### Assignment
Retype, exactly as they appear below, the lines between the line holding "normal | warm | hot" and the line holding "activation self-check passed", both ends included.

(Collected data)
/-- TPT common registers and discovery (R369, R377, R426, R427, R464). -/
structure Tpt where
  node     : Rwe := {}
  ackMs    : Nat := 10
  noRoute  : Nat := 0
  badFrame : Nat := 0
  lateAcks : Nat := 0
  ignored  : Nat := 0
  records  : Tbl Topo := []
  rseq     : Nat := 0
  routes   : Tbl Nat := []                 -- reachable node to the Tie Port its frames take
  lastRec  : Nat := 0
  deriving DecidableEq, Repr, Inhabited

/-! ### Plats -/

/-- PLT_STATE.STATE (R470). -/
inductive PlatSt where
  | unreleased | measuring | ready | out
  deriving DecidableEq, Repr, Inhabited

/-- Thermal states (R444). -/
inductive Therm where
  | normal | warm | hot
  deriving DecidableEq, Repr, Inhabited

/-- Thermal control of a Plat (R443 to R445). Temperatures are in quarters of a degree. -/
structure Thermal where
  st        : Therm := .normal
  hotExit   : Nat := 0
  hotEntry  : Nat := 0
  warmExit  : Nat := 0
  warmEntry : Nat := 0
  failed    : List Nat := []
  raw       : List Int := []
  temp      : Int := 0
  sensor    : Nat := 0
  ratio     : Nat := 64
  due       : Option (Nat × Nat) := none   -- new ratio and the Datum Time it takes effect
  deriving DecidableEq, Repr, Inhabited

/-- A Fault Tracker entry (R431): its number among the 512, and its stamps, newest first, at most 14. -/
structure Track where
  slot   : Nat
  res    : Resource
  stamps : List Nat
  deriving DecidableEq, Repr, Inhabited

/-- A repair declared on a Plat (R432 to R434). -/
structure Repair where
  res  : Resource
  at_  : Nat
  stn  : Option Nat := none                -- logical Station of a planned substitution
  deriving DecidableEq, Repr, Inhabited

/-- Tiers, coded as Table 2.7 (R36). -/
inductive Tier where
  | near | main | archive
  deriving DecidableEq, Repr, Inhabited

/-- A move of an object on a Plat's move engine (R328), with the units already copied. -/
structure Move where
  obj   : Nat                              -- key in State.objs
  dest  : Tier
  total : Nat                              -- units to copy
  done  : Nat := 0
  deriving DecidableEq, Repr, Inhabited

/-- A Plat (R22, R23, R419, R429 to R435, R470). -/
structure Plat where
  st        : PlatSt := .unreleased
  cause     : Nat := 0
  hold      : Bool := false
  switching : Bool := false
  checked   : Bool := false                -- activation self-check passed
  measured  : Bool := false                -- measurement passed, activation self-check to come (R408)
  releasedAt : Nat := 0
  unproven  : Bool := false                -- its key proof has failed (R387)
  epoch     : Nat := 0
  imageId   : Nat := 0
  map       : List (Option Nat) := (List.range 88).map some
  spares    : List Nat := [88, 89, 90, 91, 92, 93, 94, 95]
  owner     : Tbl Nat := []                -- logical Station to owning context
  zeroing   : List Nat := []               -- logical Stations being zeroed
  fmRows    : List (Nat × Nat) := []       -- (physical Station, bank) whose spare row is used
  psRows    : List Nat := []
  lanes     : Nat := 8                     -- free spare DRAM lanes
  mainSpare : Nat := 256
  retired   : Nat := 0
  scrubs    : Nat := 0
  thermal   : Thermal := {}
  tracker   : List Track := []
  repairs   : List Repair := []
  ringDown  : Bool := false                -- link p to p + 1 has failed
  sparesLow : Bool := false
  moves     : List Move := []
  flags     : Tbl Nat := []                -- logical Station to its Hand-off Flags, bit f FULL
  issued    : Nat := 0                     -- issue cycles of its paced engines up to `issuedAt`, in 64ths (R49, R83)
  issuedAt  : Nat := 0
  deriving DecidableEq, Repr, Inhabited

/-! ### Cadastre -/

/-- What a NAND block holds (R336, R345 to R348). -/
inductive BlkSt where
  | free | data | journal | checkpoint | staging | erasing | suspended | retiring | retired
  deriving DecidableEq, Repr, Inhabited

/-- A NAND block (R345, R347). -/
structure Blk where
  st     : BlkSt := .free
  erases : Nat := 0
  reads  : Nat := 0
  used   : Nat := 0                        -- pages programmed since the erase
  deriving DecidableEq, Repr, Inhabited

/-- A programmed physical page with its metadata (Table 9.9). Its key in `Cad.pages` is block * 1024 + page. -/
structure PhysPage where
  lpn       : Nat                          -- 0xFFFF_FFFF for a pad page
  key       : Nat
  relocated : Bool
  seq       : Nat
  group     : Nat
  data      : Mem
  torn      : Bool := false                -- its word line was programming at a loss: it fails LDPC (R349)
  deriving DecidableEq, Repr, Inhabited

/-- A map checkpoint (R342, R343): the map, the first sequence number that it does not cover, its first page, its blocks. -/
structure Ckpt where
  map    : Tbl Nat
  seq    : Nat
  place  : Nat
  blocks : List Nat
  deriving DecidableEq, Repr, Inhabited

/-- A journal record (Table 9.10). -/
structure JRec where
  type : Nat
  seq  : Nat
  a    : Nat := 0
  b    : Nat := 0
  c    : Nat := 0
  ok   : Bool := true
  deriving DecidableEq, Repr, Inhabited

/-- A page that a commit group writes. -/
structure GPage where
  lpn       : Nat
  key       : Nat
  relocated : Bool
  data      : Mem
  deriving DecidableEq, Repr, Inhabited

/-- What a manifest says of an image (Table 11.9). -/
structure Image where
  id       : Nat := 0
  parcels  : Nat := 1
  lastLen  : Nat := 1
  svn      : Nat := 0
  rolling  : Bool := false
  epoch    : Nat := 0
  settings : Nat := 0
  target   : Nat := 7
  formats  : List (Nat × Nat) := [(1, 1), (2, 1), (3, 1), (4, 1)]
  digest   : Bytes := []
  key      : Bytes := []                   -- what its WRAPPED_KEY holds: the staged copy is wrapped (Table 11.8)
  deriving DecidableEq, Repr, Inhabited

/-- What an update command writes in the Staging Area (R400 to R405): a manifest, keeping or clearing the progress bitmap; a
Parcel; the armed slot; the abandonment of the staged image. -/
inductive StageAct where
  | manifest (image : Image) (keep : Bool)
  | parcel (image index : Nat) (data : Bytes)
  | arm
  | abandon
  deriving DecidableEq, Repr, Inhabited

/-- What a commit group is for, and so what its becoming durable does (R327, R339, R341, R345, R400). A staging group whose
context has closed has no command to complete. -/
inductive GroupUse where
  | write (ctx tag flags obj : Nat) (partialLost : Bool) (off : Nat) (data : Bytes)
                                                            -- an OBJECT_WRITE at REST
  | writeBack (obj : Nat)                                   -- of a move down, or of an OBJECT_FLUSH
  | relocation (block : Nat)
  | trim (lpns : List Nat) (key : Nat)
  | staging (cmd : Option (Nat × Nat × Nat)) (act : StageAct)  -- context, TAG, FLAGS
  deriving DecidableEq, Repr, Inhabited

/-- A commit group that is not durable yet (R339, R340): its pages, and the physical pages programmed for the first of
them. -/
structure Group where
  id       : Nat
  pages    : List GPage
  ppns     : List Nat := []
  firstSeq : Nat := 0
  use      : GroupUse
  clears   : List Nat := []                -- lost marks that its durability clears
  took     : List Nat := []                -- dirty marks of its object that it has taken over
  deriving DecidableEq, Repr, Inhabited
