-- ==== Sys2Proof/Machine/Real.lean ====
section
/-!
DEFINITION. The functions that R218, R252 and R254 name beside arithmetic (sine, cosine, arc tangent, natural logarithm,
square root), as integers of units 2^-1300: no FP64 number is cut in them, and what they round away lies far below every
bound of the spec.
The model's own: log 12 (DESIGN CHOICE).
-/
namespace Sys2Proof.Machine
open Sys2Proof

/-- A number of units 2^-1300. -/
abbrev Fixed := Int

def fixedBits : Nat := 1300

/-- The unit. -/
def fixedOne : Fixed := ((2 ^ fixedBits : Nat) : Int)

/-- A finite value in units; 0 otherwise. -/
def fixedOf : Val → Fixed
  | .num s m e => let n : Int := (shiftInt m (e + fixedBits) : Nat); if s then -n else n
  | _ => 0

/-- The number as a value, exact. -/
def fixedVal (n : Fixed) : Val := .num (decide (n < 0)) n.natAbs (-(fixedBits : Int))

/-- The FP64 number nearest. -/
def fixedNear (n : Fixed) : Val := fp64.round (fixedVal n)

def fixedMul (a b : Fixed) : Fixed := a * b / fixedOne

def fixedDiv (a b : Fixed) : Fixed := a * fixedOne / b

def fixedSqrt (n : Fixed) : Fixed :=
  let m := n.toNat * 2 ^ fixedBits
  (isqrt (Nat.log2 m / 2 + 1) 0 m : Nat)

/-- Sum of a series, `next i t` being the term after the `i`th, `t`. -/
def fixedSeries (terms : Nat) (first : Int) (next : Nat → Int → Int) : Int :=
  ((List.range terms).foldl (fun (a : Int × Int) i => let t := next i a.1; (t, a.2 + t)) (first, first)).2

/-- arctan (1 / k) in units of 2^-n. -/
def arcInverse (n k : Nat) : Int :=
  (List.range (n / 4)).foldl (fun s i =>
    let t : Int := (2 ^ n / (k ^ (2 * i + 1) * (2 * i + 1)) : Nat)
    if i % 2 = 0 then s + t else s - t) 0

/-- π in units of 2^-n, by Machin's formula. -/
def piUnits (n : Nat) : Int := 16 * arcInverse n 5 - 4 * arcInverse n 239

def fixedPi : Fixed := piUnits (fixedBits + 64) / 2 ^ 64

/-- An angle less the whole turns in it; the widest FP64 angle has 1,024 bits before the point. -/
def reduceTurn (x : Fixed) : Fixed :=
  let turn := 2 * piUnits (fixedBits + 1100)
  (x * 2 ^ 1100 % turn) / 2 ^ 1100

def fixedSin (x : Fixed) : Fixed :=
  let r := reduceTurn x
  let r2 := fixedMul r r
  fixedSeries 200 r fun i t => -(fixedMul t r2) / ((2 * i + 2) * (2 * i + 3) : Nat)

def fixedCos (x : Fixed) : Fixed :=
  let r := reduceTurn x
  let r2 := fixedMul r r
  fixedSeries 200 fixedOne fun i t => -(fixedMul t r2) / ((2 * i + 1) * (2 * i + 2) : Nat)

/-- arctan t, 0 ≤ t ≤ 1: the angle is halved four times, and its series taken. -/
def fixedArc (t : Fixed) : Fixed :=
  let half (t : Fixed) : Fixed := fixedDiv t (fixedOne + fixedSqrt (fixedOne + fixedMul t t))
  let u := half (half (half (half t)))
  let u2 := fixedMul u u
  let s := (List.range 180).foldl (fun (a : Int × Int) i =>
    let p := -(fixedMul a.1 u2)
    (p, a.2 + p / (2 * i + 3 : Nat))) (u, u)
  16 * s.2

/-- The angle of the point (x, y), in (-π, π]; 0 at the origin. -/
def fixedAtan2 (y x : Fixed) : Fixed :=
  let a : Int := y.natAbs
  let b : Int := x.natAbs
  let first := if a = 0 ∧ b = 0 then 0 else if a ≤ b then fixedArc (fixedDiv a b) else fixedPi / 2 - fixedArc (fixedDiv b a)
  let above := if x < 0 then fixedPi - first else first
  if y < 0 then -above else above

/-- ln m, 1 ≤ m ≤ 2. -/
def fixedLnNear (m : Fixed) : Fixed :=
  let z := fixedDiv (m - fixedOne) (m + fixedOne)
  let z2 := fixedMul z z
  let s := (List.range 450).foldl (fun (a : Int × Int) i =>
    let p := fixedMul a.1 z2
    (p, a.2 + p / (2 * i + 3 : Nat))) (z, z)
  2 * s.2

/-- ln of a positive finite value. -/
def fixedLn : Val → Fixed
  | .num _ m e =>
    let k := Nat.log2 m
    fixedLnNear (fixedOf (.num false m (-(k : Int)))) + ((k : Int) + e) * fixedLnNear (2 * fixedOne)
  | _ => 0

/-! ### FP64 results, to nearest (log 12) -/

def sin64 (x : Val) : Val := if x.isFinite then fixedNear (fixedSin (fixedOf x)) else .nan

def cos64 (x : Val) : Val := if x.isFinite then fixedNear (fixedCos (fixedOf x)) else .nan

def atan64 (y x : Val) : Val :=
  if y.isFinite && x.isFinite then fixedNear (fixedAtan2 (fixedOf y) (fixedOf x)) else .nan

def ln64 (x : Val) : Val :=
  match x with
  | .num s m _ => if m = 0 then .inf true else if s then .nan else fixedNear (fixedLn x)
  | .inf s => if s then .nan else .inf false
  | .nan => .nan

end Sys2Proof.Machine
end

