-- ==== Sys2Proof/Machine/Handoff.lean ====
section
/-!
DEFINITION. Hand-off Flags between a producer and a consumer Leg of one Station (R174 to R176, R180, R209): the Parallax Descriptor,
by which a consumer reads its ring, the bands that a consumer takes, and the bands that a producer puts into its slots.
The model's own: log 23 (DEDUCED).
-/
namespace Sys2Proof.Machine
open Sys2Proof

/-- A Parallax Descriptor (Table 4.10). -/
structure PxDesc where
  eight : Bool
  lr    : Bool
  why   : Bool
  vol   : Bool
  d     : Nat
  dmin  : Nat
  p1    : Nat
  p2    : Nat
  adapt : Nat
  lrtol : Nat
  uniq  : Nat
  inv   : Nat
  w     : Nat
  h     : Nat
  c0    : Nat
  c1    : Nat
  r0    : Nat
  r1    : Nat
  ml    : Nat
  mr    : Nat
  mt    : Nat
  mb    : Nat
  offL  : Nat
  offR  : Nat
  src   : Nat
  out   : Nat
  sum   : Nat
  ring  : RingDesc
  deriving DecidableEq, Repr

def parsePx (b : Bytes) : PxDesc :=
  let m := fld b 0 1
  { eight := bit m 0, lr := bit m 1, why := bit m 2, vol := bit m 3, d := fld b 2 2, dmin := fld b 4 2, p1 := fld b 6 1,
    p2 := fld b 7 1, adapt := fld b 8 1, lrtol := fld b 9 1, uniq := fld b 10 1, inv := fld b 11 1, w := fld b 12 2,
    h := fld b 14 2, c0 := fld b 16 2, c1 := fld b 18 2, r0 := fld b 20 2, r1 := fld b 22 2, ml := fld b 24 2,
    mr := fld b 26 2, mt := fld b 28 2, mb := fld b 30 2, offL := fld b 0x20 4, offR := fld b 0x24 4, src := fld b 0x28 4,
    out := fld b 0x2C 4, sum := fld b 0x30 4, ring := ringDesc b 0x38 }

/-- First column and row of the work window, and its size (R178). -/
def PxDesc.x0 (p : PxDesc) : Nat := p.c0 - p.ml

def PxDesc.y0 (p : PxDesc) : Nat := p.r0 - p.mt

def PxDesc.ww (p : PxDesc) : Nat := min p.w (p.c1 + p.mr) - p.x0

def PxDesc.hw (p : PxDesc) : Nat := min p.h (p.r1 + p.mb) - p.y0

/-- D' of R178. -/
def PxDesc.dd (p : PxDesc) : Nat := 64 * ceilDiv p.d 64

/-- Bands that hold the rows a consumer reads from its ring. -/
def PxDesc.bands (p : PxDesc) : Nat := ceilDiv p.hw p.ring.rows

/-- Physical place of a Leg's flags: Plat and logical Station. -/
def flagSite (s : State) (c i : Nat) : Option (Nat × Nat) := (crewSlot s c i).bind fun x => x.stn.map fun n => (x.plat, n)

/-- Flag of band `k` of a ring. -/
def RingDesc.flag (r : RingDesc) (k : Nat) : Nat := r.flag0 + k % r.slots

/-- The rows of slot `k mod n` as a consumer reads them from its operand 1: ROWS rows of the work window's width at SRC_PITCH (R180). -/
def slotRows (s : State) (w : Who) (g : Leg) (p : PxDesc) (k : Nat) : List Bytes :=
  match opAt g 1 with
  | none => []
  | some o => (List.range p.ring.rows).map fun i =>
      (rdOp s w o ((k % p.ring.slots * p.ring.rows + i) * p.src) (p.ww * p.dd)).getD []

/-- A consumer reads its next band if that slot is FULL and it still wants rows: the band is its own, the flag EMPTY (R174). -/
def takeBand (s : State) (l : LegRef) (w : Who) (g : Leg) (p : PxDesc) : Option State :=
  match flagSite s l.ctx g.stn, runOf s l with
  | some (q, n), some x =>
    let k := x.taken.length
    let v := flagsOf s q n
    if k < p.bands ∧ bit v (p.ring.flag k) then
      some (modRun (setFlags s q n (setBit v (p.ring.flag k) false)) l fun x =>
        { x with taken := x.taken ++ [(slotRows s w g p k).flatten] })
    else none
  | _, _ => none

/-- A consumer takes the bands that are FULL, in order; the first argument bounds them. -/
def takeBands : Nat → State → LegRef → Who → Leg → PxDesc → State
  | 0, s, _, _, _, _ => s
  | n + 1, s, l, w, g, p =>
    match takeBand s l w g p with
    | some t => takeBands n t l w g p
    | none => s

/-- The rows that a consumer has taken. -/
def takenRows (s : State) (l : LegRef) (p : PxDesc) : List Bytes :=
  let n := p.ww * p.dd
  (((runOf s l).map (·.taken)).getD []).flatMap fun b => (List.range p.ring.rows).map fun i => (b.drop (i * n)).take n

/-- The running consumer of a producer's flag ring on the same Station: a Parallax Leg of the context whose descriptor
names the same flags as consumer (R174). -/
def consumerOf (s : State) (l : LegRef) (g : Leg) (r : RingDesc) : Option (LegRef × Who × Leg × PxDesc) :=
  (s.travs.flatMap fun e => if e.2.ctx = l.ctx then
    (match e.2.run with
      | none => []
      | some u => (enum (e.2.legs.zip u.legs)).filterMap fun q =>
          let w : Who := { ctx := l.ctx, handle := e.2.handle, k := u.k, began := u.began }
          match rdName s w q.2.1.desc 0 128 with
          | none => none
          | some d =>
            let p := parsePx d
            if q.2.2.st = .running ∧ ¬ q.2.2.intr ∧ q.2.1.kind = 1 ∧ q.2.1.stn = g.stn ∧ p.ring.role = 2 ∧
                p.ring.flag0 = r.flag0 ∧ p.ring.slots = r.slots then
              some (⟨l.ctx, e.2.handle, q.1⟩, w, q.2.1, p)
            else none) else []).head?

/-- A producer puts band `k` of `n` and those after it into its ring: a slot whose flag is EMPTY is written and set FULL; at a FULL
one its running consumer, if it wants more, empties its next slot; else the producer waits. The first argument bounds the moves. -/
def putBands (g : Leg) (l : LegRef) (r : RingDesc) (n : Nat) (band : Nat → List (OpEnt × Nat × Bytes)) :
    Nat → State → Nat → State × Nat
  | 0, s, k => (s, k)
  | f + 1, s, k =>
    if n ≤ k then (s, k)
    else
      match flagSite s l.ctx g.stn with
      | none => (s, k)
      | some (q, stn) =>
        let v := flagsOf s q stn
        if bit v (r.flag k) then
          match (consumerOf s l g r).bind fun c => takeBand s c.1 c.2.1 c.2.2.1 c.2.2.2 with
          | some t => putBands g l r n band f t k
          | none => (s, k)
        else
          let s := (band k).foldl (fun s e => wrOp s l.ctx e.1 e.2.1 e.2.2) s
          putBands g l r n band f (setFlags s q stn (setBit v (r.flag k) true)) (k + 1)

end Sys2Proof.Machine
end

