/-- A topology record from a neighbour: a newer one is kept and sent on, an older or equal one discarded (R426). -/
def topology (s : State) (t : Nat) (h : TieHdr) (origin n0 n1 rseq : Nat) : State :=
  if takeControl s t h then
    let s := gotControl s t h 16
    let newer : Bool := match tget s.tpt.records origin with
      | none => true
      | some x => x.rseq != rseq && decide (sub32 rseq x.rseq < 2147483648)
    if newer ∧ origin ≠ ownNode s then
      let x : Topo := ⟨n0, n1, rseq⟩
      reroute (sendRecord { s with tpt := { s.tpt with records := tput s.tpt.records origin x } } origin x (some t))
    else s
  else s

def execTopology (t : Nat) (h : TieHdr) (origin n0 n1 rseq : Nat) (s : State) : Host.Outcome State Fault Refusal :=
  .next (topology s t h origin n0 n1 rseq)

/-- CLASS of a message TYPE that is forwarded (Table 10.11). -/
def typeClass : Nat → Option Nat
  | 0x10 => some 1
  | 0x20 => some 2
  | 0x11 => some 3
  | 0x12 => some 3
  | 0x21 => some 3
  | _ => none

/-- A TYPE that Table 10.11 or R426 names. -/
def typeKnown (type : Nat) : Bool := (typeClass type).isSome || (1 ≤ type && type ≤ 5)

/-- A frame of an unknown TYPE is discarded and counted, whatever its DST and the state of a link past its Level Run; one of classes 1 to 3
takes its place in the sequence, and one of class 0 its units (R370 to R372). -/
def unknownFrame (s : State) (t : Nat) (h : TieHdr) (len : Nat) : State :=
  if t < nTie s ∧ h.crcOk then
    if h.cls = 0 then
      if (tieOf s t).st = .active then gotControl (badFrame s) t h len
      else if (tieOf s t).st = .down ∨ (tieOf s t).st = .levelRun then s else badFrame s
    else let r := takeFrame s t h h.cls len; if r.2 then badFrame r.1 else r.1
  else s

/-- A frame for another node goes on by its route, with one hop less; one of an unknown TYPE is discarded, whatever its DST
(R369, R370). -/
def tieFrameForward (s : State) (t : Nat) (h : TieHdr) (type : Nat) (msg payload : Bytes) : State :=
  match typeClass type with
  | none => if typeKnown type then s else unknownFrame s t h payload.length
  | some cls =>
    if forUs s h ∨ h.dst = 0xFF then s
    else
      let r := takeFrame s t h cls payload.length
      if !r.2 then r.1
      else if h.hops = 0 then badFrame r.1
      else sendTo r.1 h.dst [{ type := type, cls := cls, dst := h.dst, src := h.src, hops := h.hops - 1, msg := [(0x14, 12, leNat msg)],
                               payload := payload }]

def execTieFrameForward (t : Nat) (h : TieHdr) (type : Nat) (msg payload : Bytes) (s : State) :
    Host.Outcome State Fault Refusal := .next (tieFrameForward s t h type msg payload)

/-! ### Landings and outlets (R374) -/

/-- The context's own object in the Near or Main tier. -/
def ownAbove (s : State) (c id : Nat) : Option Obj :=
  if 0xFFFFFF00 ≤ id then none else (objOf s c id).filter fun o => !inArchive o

### Your response
  | normal | warm | hot
  deriving DecidableEq, Repr, Inhabited

/-- Thermal control of a Plat (R443 to R445). Temperatures are in quarters of a degree. -/
structure Thermal where
  st        : Therm := .normal
  hotExit   : Nat := 0
  hotEntry  : Nat := 0
  warmExit  : Nat := 0
  warmEntry : Nat := 0
  failed    : List Nat := []
  raw       : List Int := []
  temp      : Int := 0
  sensor    : Nat := 0
  ratio     : Nat := 64
  due       : Option (Nat × Nat) := none   -- new ratio and the Datum Time it takes effect
  deriving DecidableEq, Repr, Inhabited

/-- A Fault Tracker entry (R431): its number among the 512, and its stamps, newest first, at most 14. -/
structure Track where
  slot   : Nat
  res    : Resource
  stamps : List Nat
  deriving DecidableEq, Repr, Inhabited

/-- A repair declared on a Plat (R432 to R434). -/
structure Repair where
  res  : Resource
  at_  : Nat
  stn  : Option Nat := none                -- logical Station of a planned substitution
  deriving DecidableEq, Repr, Inhabited

/-- Tiers, coded as Table 2.7 (R36). -/
inductive Tier where
  | near | main | archive
  deriving DecidableEq, Repr, Inhabited

/-- A move of an object on a Plat's move engine (R328), with the units already copied. -/
structure Move where
  obj   : Nat                              -- key in State.objs
  dest  : Tier
  total : Nat                              -- units to copy
  done  : Nat := 0
  deriving DecidableEq, Repr, Inhabited

/-- A Plat (R22, R23, R419, R429 to R435, R470). -/
structure Plat where
  st        : PlatSt := .unreleased
  cause     : Nat := 0
  hold      : Bool := false
  switching : Bool := false
  checked   : Bool := false                -- activation self-check passed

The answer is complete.